── Extracted material ──

-- ==== Sys2Proof/Machine/RegMapA.lean ====
section
/-!
DEFINITION. Register fields of the page types HDR, NODE, TIME, LANE, HALO, SWITCH, SWPORT, CELLPOOL, PUBLISH, SUBSCRIBE, each as
the register tables of spec/ give it: offset, lowest bit, width, access code, reset value, write class. An indexed register is a
function of its index. -/

namespace Sys2Proof.Machine

/-! HDR: spec/02_register_pages.md, R29. -/

def F.HDR_PAGE_ID_TYPE : Fld := ⟨0x000, 16, 16, .ro, 0, .none⟩
def F.HDR_PAGE_ID_VERSION : Fld := ⟨0x000, 8, 8, .ro, 1, .none⟩
def F.HDR_PAGE_ID_INSTANCE : Fld := ⟨0x000, 0, 8, .ro, 0, .none⟩
def F.HDR_PAGE_CAPS_BLOCK_CAPS : Fld := ⟨0x004, 16, 16, .ro, 0, .none⟩
def F.HDR_PAGE_CAPS_EV_COUNT : Fld := ⟨0x004, 8, 8, .ro, 0, .none⟩
def F.HDR_PAGE_CAPS_FIELD_DIE : Fld := ⟨0x004, 3, 1, .ro, 0, .none⟩
def F.HDR_PAGE_CAPS_HAS_STOP : Fld := ⟨0x004, 2, 1, .ro, 0, .none⟩
def F.HDR_PAGE_CAPS_HAS_SHADOW : Fld := ⟨0x004, 1, 1, .ro, 0, .none⟩
def F.HDR_PAGE_CAPS_PRESENT : Fld := ⟨0x004, 0, 1, .ro, 1, .none⟩
def F.HDR_PAGE_CTRL_LOCK : Fld := ⟨0x008, 31, 1, .rw, 0, .a⟩
def F.HDR_PAGE_CTRL_STOP : Fld := ⟨0x008, 1, 1, .rw, 0, .a⟩
def F.HDR_PAGE_CTRL_ENABLE : Fld := ⟨0x008, 0, 1, .rw, 1, .a⟩
def F.HDR_PAGE_STAT_STOPPED : Fld := ⟨0x00C, 31, 1, .ro, 0, .none⟩
def F.HDR_PAGE_STAT_LOCKED : Fld := ⟨0x00C, 30, 1, .ro, 0, .none⟩
def F.HDR_PAGE_STAT_KEY_ARMED : Fld := ⟨0x00C, 29, 1, .ro, 0, .none⟩
def F.HDR_PAGE_STAT_BLOCK_STAT : Fld := ⟨0x00C, 0, 16, .ro, 0, .none⟩
def F.HDR_EV_STAT_EV : Fld := ⟨0x010, 0, 32, .w1c, 0, .a⟩
def F.HDR_EV_MASK_EN : Fld := ⟨0x014, 0, 32, .rw, 0, .a⟩
def F.HDR_EV_FORCE_FORCE : Fld := ⟨0x018, 0, 32, .wo, 0, .a⟩
def F.HDR_EV_ROUTE_LAST : Fld := ⟨0x01C, 16, 9, .ro, 0, .none⟩
def F.HDR_EV_ROUTE_BASE : Fld := ⟨0x01C, 0, 9, .ro, 0, .none⟩
def F.HDR_ERR_CAPT0_VALID : Fld := ⟨0x020, 31, 1, .w1c, 0, .a⟩
def F.HDR_ERR_CAPT0_MULTI : Fld := ⟨0x020, 30, 1, .ro, 0, .none⟩
def F.HDR_ERR_CAPT0_CODE : Fld := ⟨0x020, 16, 8, .ro, 0, .none⟩
def F.HDR_ERR_CAPT0_COUNT : Fld := ⟨0x020, 0, 16, .ro, 0, .none⟩
def F.HDR_ERR_CAPT1_ADDR_LO : Fld := ⟨0x024, 0, 32, .ro, 0, .none⟩
def F.HDR_ERR_CAPT2_DETAIL : Fld := ⟨0x028, 16, 16, .ro, 0, .none⟩
def F.HDR_ERR_CAPT2_INITIATOR : Fld := ⟨0x028, 12, 4, .ro, 0, .none⟩
def F.HDR_ERR_CAPT2_ADDR_HI : Fld := ⟨0x028, 0, 8, .ro, 0, .none⟩
def F.HDR_ERR_CAPT3_TIME_LO : Fld := ⟨0x02C, 0, 32, .ro, 0, .none⟩
def F.HDR_PAGE_ATTR_REMOTE_WRITE : Fld := ⟨0x030, 30, 2, .rw, 1, .c⟩
def F.HDR_PAGE_ATTR_MGR_MASK : Fld := ⟨0x030, 8, 8, .rw, 1, .c⟩
def F.HDR_PAGE_ATTR_SHADOWED : Fld := ⟨0x030, 2, 1, .ro, 0, .none⟩
def F.HDR_PAGE_ATTR_PREFETCH_OK : Fld := ⟨0x030, 1, 1, .ro, 0, .none⟩
def F.HDR_PAGE_ATTR_SIDEFX : Fld := ⟨0x030, 0, 1, .ro, 0, .none⟩
def F.HDR_COMMIT_PENDING : Fld := ⟨0x034, 31, 1, .ro, 0, .none⟩
def F.HDR_COMMIT_DISCARD : Fld := ⟨0x034, 30, 1, .w1s, 0, .a⟩
def F.HDR_COMMIT_APPLIED_TICK : Fld := ⟨0x034, 0, 16, .ro, 0, .none⟩
def F.HDR_LOCK_KEY_KEY : Fld := ⟨0x038, 16, 16, .wo, 0, .a⟩
def F.HDR_LOCK_KEY_PAGE : Fld := ⟨0x038, 0, 10, .wo, 0, .a⟩

def regsHDR_1 : List Fld :=
  [F.HDR_PAGE_ID_TYPE, F.HDR_PAGE_ID_VERSION, F.HDR_PAGE_ID_INSTANCE, F.HDR_PAGE_CAPS_BLOCK_CAPS, F.HDR_PAGE_CAPS_EV_COUNT, F.HDR_PAGE_CAPS_FIELD_DIE, F.HDR_PAGE_CAPS_HAS_STOP, F.HDR_PAGE_CAPS_HAS_SHADOW, F.HDR_PAGE_CAPS_PRESENT, F.HDR_PAGE_CTRL_LOCK, F.HDR_PAGE_CTRL_STOP, F.HDR_PAGE_CTRL_ENABLE]
def regsHDR_2 : List Fld :=
  [F.HDR_PAGE_STAT_STOPPED, F.HDR_PAGE_STAT_LOCKED, F.HDR_PAGE_STAT_KEY_ARMED, F.HDR_PAGE_STAT_BLOCK_STAT, F.HDR_EV_STAT_EV, F.HDR_EV_MASK_EN, F.HDR_EV_FORCE_FORCE, F.HDR_EV_ROUTE_LAST, F.HDR_EV_ROUTE_BASE, F.HDR_ERR_CAPT0_VALID, F.HDR_ERR_CAPT0_MULTI, F.HDR_ERR_CAPT0_CODE]
def regsHDR_3 : List Fld :=
  [F.HDR_ERR_CAPT0_COUNT, F.HDR_ERR_CAPT1_ADDR_LO, F.HDR_ERR_CAPT2_DETAIL, F.HDR_ERR_CAPT2_INITIATOR, F.HDR_ERR_CAPT2_ADDR_HI, F.HDR_ERR_CAPT3_TIME_LO, F.HDR_PAGE_ATTR_REMOTE_WRITE, F.HDR_PAGE_ATTR_MGR_MASK, F.HDR_PAGE_ATTR_SHADOWED, F.HDR_PAGE_ATTR_PREFETCH_OK, F.HDR_PAGE_ATTR_SIDEFX, F.HDR_COMMIT_PENDING]
def regsHDR_4 : List Fld :=
  [F.HDR_COMMIT_DISCARD, F.HDR_COMMIT_APPLIED_TICK, F.HDR_LOCK_KEY_KEY, F.HDR_LOCK_KEY_PAGE]
/-- Every field of the page header (R29). -/
def regsHDR : List Fld :=
  regsHDR_1 ++ regsHDR_2 ++ regsHDR_3 ++ regsHDR_4

/-! NODE: spec/02_register_pages.md, R35 (NODE page). -/

def F.NODE_NODE_ID_PART : Fld := ⟨0x040, 16, 16, .ro, 0x4410, .none⟩
def F.NODE_NODE_ID_REV : Fld := ⟨0x040, 8, 8, .ro, 1, .none⟩
def F.NODE_NODE_ADDR_VALID : Fld := ⟨0x044, 31, 1, .ro, 0, .none⟩
def F.NODE_NODE_ADDR_ADDR : Fld := ⟨0x044, 0, 12, .ro, 0, .none⟩
def F.NODE_NODE_STATE_LINE : Fld := ⟨0x048, 10, 2, .ro, 0, .none⟩
def F.NODE_NODE_STATE_UPDATE : Fld := ⟨0x048, 8, 2, .ro, 0, .none⟩
def F.NODE_NODE_STATE_ROLE : Fld := ⟨0x048, 6, 2, .ro, 0, .none⟩
def F.NODE_NODE_STATE_POWER : Fld := ⟨0x048, 4, 2, .ro, 0, .none⟩
def F.NODE_NODE_STATE_STATE : Fld := ⟨0x048, 0, 4, .ro, 0, .none⟩
def F.NODE_STATE_REQ_TARGET : Fld := ⟨0x04C, 0, 4, .wo, 0, .a⟩
def F.NODE_RESET_CTRL_KEY : Fld := ⟨0x050, 16, 16, .wo, 0, .a⟩
def F.NODE_RESET_CTRL_WARM : Fld := ⟨0x050, 0, 1, .w1s, 0, .a⟩
def F.NODE_RESET_CAUSE_AO_LOST : Fld := ⟨0x054, 31, 1, .w1c, 0, .a⟩
def F.NODE_RESET_CAUSE_ISOLATE : Fld := ⟨0x054, 8, 1, .w1c, 0, .a⟩
def F.NODE_RESET_CAUSE_ECLIPSE_EXIT : Fld := ⟨0x054, 7, 1, .w1c, 0, .a⟩
def F.NODE_RESET_CAUSE_REMOTE : Fld := ⟨0x054, 6, 1, .w1c, 0, .a⟩
def F.NODE_RESET_CAUSE_SOFTWARE : Fld := ⟨0x054, 5, 1, .w1c, 0, .a⟩
def F.NODE_RESET_CAUSE_WDT_CORE : Fld := ⟨0x054, 4, 1, .w1c, 0, .a⟩
def F.NODE_RESET_CAUSE_WDT_MGMT : Fld := ⟨0x054, 3, 1, .w1c, 0, .a⟩
def F.NODE_RESET_CAUSE_RST_PIN : Fld := ⟨0x054, 2, 1, .w1c, 0, .a⟩
def F.NODE_RESET_CAUSE_POWER_ON : Fld := ⟨0x054, 1, 1, .w1c, 0, .a⟩
def F.NODE_WRITE_REJECT0_VALID : Fld := ⟨0x058, 31, 1, .w1c, 0, .a⟩
def F.NODE_WRITE_REJECT0_MULTI : Fld := ⟨0x058, 30, 1, .ro, 0, .none⟩
def F.NODE_WRITE_REJECT0_CAUSE : Fld := ⟨0x058, 27, 3, .ro, 0, .none⟩
def F.NODE_WRITE_REJECT0_WCLASS : Fld := ⟨0x058, 24, 3, .ro, 0, .none⟩
def F.NODE_WRITE_REJECT0_PAGE : Fld := ⟨0x058, 0, 10, .ro, 0, .none⟩
def F.NODE_WRITE_REJECT1_SRC_NODE : Fld := ⟨0x05C, 20, 12, .ro, 0, .none⟩
def F.NODE_WRITE_REJECT1_INITIATOR : Fld := ⟨0x05C, 16, 4, .ro, 0, .none⟩
def F.NODE_WRITE_REJECT1_OFFSET : Fld := ⟨0x05C, 0, 12, .ro, 0, .none⟩
def F.NODE_WRITE_REJECT2_COUNT : Fld := ⟨0x060, 0, 32, .roc, 0, .none⟩
def F.NODE_MANAGER_VALID (m : Nat) : Fld := ⟨0x080 + 0x4 * m, 31, 1, .rw, if m = 0 then 1 else 0, .c⟩
def F.NODE_MANAGER_ADDR (m : Nat) : Fld := ⟨0x080 + 0x4 * m, 0, 12, .rw, if m = 0 then 0xFFF else 0, .c⟩
/-! NODE: spec/03_node_states.md, R74. -/
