def regsPIO_1 : List Fld :=
  [F.PIO_ENG_CFG_START_MODE, F.PIO_ENG_CFG_RUN, F.PIO_ENG_CFG_START_SLOT, F.PIO_ENG_CFG_SI_ORDER, F.PIO_ENG_CFG_SO_ORDER, F.PIO_RATE_DIV_I, F.PIO_RATE_DIV_F, F.PIO_WRAP_LAST, F.PIO_WRAP_FIRST, F.PIO_WINDOWS_A_SO_FIRST, F.PIO_WINDOWS_A_SO_WIDTH, F.PIO_WINDOWS_A_ST_FIRST]
def regsPIO_2 : List Fld :=
  [F.PIO_WINDOWS_A_ST_WIDTH, F.PIO_WINDOWS_B_SI_FIRST, F.PIO_WINDOWS_B_TEST_SIG, F.PIO_CMP_PRESET_V, F.PIO_CMP_MASK_M, F.PIO_OUTQ_W_DATA, F.PIO_INQ_R_DATA, F.PIO_QUEUE_STAT_OUTQ_OVER, F.PIO_QUEUE_STAT_OUTQ_UNDER, F.PIO_QUEUE_STAT_INQ_OVER, F.PIO_QUEUE_STAT_INQ_UNDER, F.PIO_QUEUE_STAT_OUTQ_LEVEL]
def regsPIO_3 : List Fld :=
  [F.PIO_QUEUE_STAT_INQ_LEVEL, F.PIO_ENG_STAT_RUNNING, F.PIO_ENG_STAT_STALLED, F.PIO_ENG_STAT_STALL_ON, F.PIO_ENG_STAT_Z, F.PIO_ENG_STAT_PC, F.PIO_ENG_STAT_USER, F.PIO_ENG_STAT_SHIFT_CNT, F.PIO_ENG_STAT_PROG_PEND, F.PIO_ENG_STAT_TRIG_OVF, F.PIO_ENG_STAT_NOT_OWNER, F.PIO_ENG_STAT_PROG_BUSY]
def regsPIO_4 : List Fld :=
  [F.PIO_ENG_STAT_BAD_INSTR, F.PIO_SR_SR, F.PIO_CMP_V_V, F.PIO_TRIG_FORCE, F.PIO_TRIG_PENDING, F.PIO_ENG_CMD_OP, F.PIO_CNT_PROG_BUSY_N, F.PIO_CNT_NOT_OWNER_N]
def regsPIO_5 : List Fld :=
  (List.range 32).flatMap fun k => [F.PIO_INSTR_INSTR k]
/-- Every field that a page of type PIO defines beyond the header. -/
def regsPIO : List Fld :=
  regsPIO_1 ++ regsPIO_2 ++ regsPIO_3 ++ regsPIO_4 ++ regsPIO_5

/-! PINMUX: spec/15_pio_engines.md, R424. -/

def F.PINMUX_PIN_OWNER (s : Nat) : Fld := ⟨0x100 + 0x4 * s, 30, 2, .rws, 0, .t⟩
def F.PINMUX_PIN_ENGINE (s : Nat) : Fld := ⟨0x100 + 0x4 * s, 24, 5, .rws, 0, .t⟩
def F.PINMUX_PIN_INV (s : Nat) : Fld := ⟨0x100 + 0x4 * s, 16, 1, .rws, 0, .t⟩
def F.PINMUX_PIN_PULL (s : Nat) : Fld := ⟨0x100 + 0x4 * s, 12, 2, .rw, 0, .c⟩
def F.PINMUX_PIN_OE (s : Nat) : Fld := ⟨0x100 + 0x4 * s, 9, 1, .ro, 0, .none⟩
def F.PINMUX_PIN_LEVEL (s : Nat) : Fld := ⟨0x100 + 0x4 * s, 8, 1, .ro, 0, .none⟩

def regsPINMUX_1 : List Fld :=
  (List.range 160).flatMap fun s => [F.PINMUX_PIN_OWNER s, F.PINMUX_PIN_ENGINE s, F.PINMUX_PIN_INV s, F.PINMUX_PIN_PULL s, F.PINMUX_PIN_OE s, F.PINMUX_PIN_LEVEL s]
/-- Every field that a page of type PINMUX defines beyond the header. -/
def regsPINMUX : List Fld :=
  regsPINMUX_1

/-! ETH: spec/16_local_ports.md, R444. -/

def F.ETH_MAC_CFG_IFACE : Fld := ⟨0x040, 31, 1, .rw, 0, .s⟩
def F.ETH_MAC_CFG_SPEED : Fld := ⟨0x040, 28, 2, .rw, 2, .s⟩
def F.ETH_MAC_CFG_AN_EN : Fld := ⟨0x040, 27, 1, .rw, 1, .s⟩
def F.ETH_MAC_CFG_MAX_LEN : Fld := ⟨0x040, 0, 12, .rw, 0x5F2, .c⟩
def F.ETH_MAC_ADDR_LO_ADDR : Fld := ⟨0x044, 0, 32, .rw, 0, .c⟩
def F.ETH_MAC_ADDR_HI_ADDR : Fld := ⟨0x048, 0, 16, .rw, 0, .c⟩
def F.ETH_LINK_STAT_UP : Fld := ⟨0x04C, 31, 1, .ro, 0, .none⟩
def F.ETH_LINK_STAT_SPEED : Fld := ⟨0x04C, 28, 2, .ro, 0, .none⟩
def F.ETH_PCP_MAP_MAP : Fld := ⟨0x050, 0, 24, .rw, 0x491240, .c⟩
def F.ETH_VLAN_CFG_TAG_REQ : Fld := ⟨0x054, 31, 1, .rw, 0, .c⟩
def F.ETH_VLAN_CFG_DEF_PCP : Fld := ⟨0x054, 16, 3, .rw, 0, .c⟩
def F.ETH_VLAN_CFG_PVID : Fld := ⟨0x054, 0, 12, .rw, 1, .c⟩
def F.ETH_FLOOD_EN : Fld := ⟨0x058, 31, 1, .rw, 0, .c⟩
def F.ETH_FLOOD_MC : Fld := ⟨0x058, 30, 1, .rw, 0, .c⟩
def F.ETH_FLOOD_CLASS : Fld := ⟨0x058, 28, 2, .rw, 0, .c⟩
def F.ETH_FLOOD_STREAM : Fld := ⟨0x058, 16, 8, .rw, 0, .c⟩
def F.ETH_FLOOD_DST : Fld := ⟨0x058, 0, 12, .rw, 0, .c⟩
def F.ETH_FLOOD_REACH_REACH_E : Fld := ⟨0x05C, 16, 10, .rw, 0x3FF, .c⟩
def F.ETH_FLOOD_REACH_REACH_W : Fld := ⟨0x05C, 0, 10, .rw, 0x3FF, .c⟩
def F.ETH_QUEUES_TXC_QUEUE : Fld := ⟨0x060, 16, 10, .rw, 0, .c⟩
def F.ETH_QUEUES_RX_QUEUE : Fld := ⟨0x060, 0, 10, .rw, 0, .c⟩
def F.ETH_PHY_DLY_TX_DLY : Fld := ⟨0x064, 16, 16, .rw, 0, .c⟩
def F.ETH_PHY_DLY_RX_DLY : Fld := ⟨0x064, 0, 16, .rw, 0, .c⟩
def F.ETH_AS_OFF_LO_OFF : Fld := ⟨0x068, 0, 32, .rw, 0, .a⟩
def F.ETH_AS_OFF_HI_OFF : Fld := ⟨0x06C, 0, 32, .rw, 0, .a⟩
def F.ETH_AS_TMO_MS : Fld := ⟨0x070, 0, 16, .rw, 0x3E8, .a⟩
def F.ETH_AS_STAT_VALID : Fld := ⟨0x074, 31, 1, .ro, 0, .none⟩
def F.ETH_TX_ADDR_OFFSET : Fld := ⟨0x078, 0, 21, .rw, 0, .a⟩
def F.ETH_TX_CTRL_TS_REQ : Fld := ⟨0x07C, 31, 1, .wo, 0, .a⟩
def F.ETH_TX_CTRL_LEN : Fld := ⟨0x07C, 0, 12, .wo, 0, .a⟩
def F.ETH_TX_STAT_STATUS : Fld := ⟨0x080, 28, 4, .ro, 0, .none⟩
def F.ETH_TX_STAT_TX_ID : Fld := ⟨0x080, 0, 16, .ro, 0, .none⟩
def F.ETH_RX_FRAMES_N : Fld := ⟨0x0C0, 0, 32, .roc, 0, .none⟩
def F.ETH_TX_FRAMES_N : Fld := ⟨0x0C4, 0, 32, .roc, 0, .none⟩
def F.ETH_RX_FCS_ERR_N : Fld := ⟨0x0C8, 0, 32, .roc, 0, .none⟩
def F.ETH_RX_TOOLONG_N : Fld := ⟨0x0CC, 0, 32, .roc, 0, .none⟩
def F.ETH_RX_DROP_N : Fld := ⟨0x0D0, 0, 32, .roc, 0, .none⟩
def F.ETH_TUN_TOOBIG_N : Fld := ⟨0x0D4, 0, 32, .roc, 0, .none⟩
def F.ETH_STOMP_TX_N : Fld := ⟨0x0D8, 0, 32, .roc, 0, .none⟩
def F.ETH_CNT_TUN_UNMATCHED_N : Fld := ⟨0x0DC, 0, 32, .roc, 0, .none⟩
def F.ETH_FDB_MAC_LO_MAC (k : Nat) : Fld := ⟨0x200 + 0x10 * k, 0, 32, .rw, 0, .a⟩
def F.ETH_FDB_MAC_HI_EN (k : Nat) : Fld := ⟨0x204 + 0x10 * k, 31, 1, .rw, 0, .a⟩
def F.ETH_FDB_MAC_HI_VID (k : Nat) : Fld := ⟨0x204 + 0x10 * k, 16, 12, .rw, 0, .a⟩
def F.ETH_FDB_MAC_HI_MAC (k : Nat) : Fld := ⟨0x204 + 0x10 * k, 0, 16, .rw, 0, .a⟩
def F.ETH_FDB_DST_MC (k : Nat) : Fld := ⟨0x208 + 0x10 * k, 31, 1, .rw, 0, .a⟩
def F.ETH_FDB_DST_STREAM (k : Nat) : Fld := ⟨0x208 + 0x10 * k, 16, 8, .rw, 0, .a⟩
def F.ETH_FDB_DST_DST (k : Nat) : Fld := ⟨0x208 + 0x10 * k, 0, 12, .rw, 0, .a⟩
def F.ETH_FDB_REACH_REACH_E (k : Nat) : Fld := ⟨0x20C + 0x10 * k, 16, 10, .rw, 0x3FF, .a⟩
def F.ETH_FDB_REACH_REACH_W (k : Nat) : Fld := ⟨0x20C + 0x10 * k, 0, 10, .rw, 0x3FF, .a⟩
def F.ETH_TIN_EN (i : Nat) : Fld := ⟨0x600 + 0x4 * i, 31, 1, .rw, 0, .c⟩
def F.ETH_TIN_UNTAG (i : Nat) : Fld := ⟨0x600 + 0x4 * i, 25, 1, .rw, 0, .c⟩
def F.ETH_TIN_ANY_SRC (i : Nat) : Fld := ⟨0x600 + 0x4 * i, 24, 1, .rw, 0, .c⟩
def F.ETH_TIN_STREAM (i : Nat) : Fld := ⟨0x600 + 0x4 * i, 16, 8, .rw, 0, .c⟩
def F.ETH_TIN_SRC (i : Nat) : Fld := ⟨0x600 + 0x4 * i, 0, 12, .rw, 0, .c⟩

───

Work to be completed
Quote the data above from the line containing "def F.HDR_PAGE_ATTR_SIDEFX : Fld" to the line containing "def regsHDR_2 : List", inclusive, and stop.

Response to this exercise
def F.HDR_PAGE_ATTR_SIDEFX : Fld := ⟨0x030, 0, 1, .ro, 0, .none⟩
def F.HDR_COMMIT_PENDING : Fld := ⟨0x034, 31, 1, .ro, 0, .none⟩
def F.HDR_COMMIT_DISCARD : Fld := ⟨0x034, 30, 1, .w1s, 0, .a⟩
def F.HDR_COMMIT_APPLIED_TICK : Fld := ⟨0x034, 0, 16, .ro, 0, .none⟩
def F.HDR_LOCK_KEY_KEY : Fld := ⟨0x038, 16, 16, .wo, 0, .a⟩
def F.HDR_LOCK_KEY_PAGE : Fld := ⟨0x038, 0, 10, .wo, 0, .a⟩

def regsHDR_1 : List Fld :=
  [F.HDR_PAGE_ID_TYPE, F.HDR_PAGE_ID_VERSION, F.HDR_PAGE_ID_INSTANCE, F.HDR_PAGE_CAPS_BLOCK_CAPS, F.HDR_PAGE_CAPS_EV_COUNT, F.HDR_PAGE_CAPS_FIELD_DIE, F.HDR_PAGE_CAPS_HAS_STOP, F.HDR_PAGE_CAPS_HAS_SHADOW, F.HDR_PAGE_CAPS_PRESENT, F.HDR_PAGE_CTRL_LOCK, F.HDR_PAGE_CTRL_STOP, F.HDR_PAGE_CTRL_ENABLE]
def regsHDR_2 : List Fld :=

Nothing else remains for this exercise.